No. 2 – Tennessee Titans
- Position: Running back
- Roster status: Active

Personal information
- Born: June 15, 2001 (age 25) Hammond, Louisiana, U.S.
- Listed height: 5 ft 11 in (1.80 m)
- Listed weight: 200 lb (91 kg)

Career information
- High school: Ponchatoula (Ponchatoula, Louisiana)
- College: Tulane (2019–2022)
- NFL draft: 2023 (3rd round, 81st overall pick)

Career history
- Tennessee Titans (2023–present);

Awards and highlights
- AAC Offensive Player of the Year (2022); First-team All-AAC (2022);

Career NFL statistics as of 2025
- Rushing yards: 1,048
- Rushing average: 4.1
- Rushing touchdowns: 8
- Receptions: 127
- Receiving yards: 873
- Receiving touchdowns: 2
- Stats at Pro Football Reference

= Tyjae Spears =

American football player (born 2001)

Tyjae Armon Spears (born June 15, 2001) is an American professional football running back for the Tennessee Titans of the National Football League (NFL). He played college football for the Tulane Green Wave.

==Early life==
Spears grew up in Ponchatoula, Louisiana, and attended Ponchatoula High School. As a senior, he rushed for 920 yards and had 880 receiving yards with 18 total touchdowns. Spears was rated a three-star recruit and committed to play college football at Tulane University after considering an offer from Kansas State.

==College career==
Spears rushed for 192 yards and one touchdown and caught five passes for 133 yards and one touchdown in four games during his freshman season at Tulane. He began his sophomore season as the Green Wave's starting running back and rushed 37 times for 274 yards and two touchdowns before suffering a season-ending injury in Week 3 and using a medical redshirt. As a redshirt sophomore, Spears gained 863 yards and scored nine touchdowns on 129 carries. He was named the American Athletic Conference Offensive Player of the Year as a redshirt junior. He was ranked the 6th best college football player nationwide among the "100 Best Players of the College Football Bowl Season 2022–2023" by College Football News.

==Professional career==

Spears was selected by the Tennessee Titans in the third round, 81st overall, of the 2023 NFL draft. He shared a backfield that had Derrick Henry as the primary running back. In Week 5, against the Indianapolis Colts, he scored his first professional touchdown on a 19-yard rush. He finished his rookie season with 453 rushing yards and two touchdowns along with 52 catches for 385 yards and one touchdown.

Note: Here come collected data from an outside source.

-- ==== Sys2Proof/Tests/Slice0.lean ====
section
/-! SUPPORT. The model's own tests: the smoke of the well-formedness checks, one decoding per constructor, one or two steps per
instruction with the values of 95_test_vectors.md, and for every statement with hypotheses the states that meet them. -/
namespace Sys2Proof.Tests
open Sys2Proof.Machine

/-! ### Helpers -/

/-- An idle machine, right after reset, whose host has these actions to come. -/
def idleWith (as : List HostAction) : State := { State.reset with inputs := as }

/-- A machine in the middle of a command. -/
def busyIn (v : Variant) (p : Phase) : State := { State.reset with var := v, phase := p }

/-- Bytes written into INBUF from index `at0` on, and all operand registers written. -/
def loadedAt (at0 : Nat) (bs : List Byte) : State :=
  { State.reset with
    inbuf := bs.mapIdx fun i b => (at0 + i, b)
    offset := BitVec.ofNat 64 at0
    length := BitVec.ofNat 64 bs.length
    buflen := BitVec.ofNat 64 (at0 + bs.length)
    pos := BitVec.ofNat 64 at0
    len := BitVec.ofNat 64 bs.length
    rem := BitVec.ofNat 64 bs.length
    written := { idata := true, offset := true, length := true, buflen := true } }

/-- The last bytes of INBUF, up to INBUF_CAP = 4096. -/
def loadedAtEnd (bs : List Byte) : State := loadedAt (4096 - bs.length) bs

/-- Whether an outcome is a next state that passes a test. -/
def nextIs (test : State → Bool) : Outcome → Bool
  | .next t => test t
  | .fault _ => false
  | .refused _ => false

/-- Whether an outcome is a next state. -/
def isNext : Outcome → Bool := nextIs fun _ => true

/-- The bytes 00, 01, ..., n-1. -/
def counting (n : Nat) : List Byte := (List.range n).map fun i => BitVec.ofNat 8 i

/-! ### Well-formedness: one ill-formed word per check (30_encoding.md R66, R71, R72; words of 95 section 3) -/

theorem test_wf_zero_field : cmdWordWf 0x00000110#32 = false ∧ cmdWordWf 0x80000010#32 = false := by decide
theorem test_wf_varsel : cmdWordWf 0x00000000#32 = false ∧ cmdWordWf 0x00000030#32 = false := by decide
theorem test_wf_srcsel : cmdWordWf 0x00000013#32 = false ∧ cmdWordWf 0x0000002F#32 = false := by decide
theorem test_wf_uop_idle : uopCodeWf 0b0000#4 = false ∧ uopCodeWf 0b1000#4 = false := by decide
theorem test_wf_uop_reserved : uopCodeWf 0b0111#4 = false ∧ uopCodeWf 0b1111#4 = false := by decide
theorem test_wf_accepts : cmdWordWf 0x00000022#32 = true ∧ uopCodeWf 0b1110#4 = true := by decide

Spears returned for the 2024 season, now sharing the backfield with newly signed Tony Pollard after Henry's departure. He was the only Titans player that season to record two touchdowns in two consecutive games during Week 15 and Week 16. He appeared in 12 games, missing parts of the season due to injury. He finished the season with 84 carries for 312 rushing yards and four rushing touchdowns, along with 30 receptions for 224 yards and a receiving touchdown.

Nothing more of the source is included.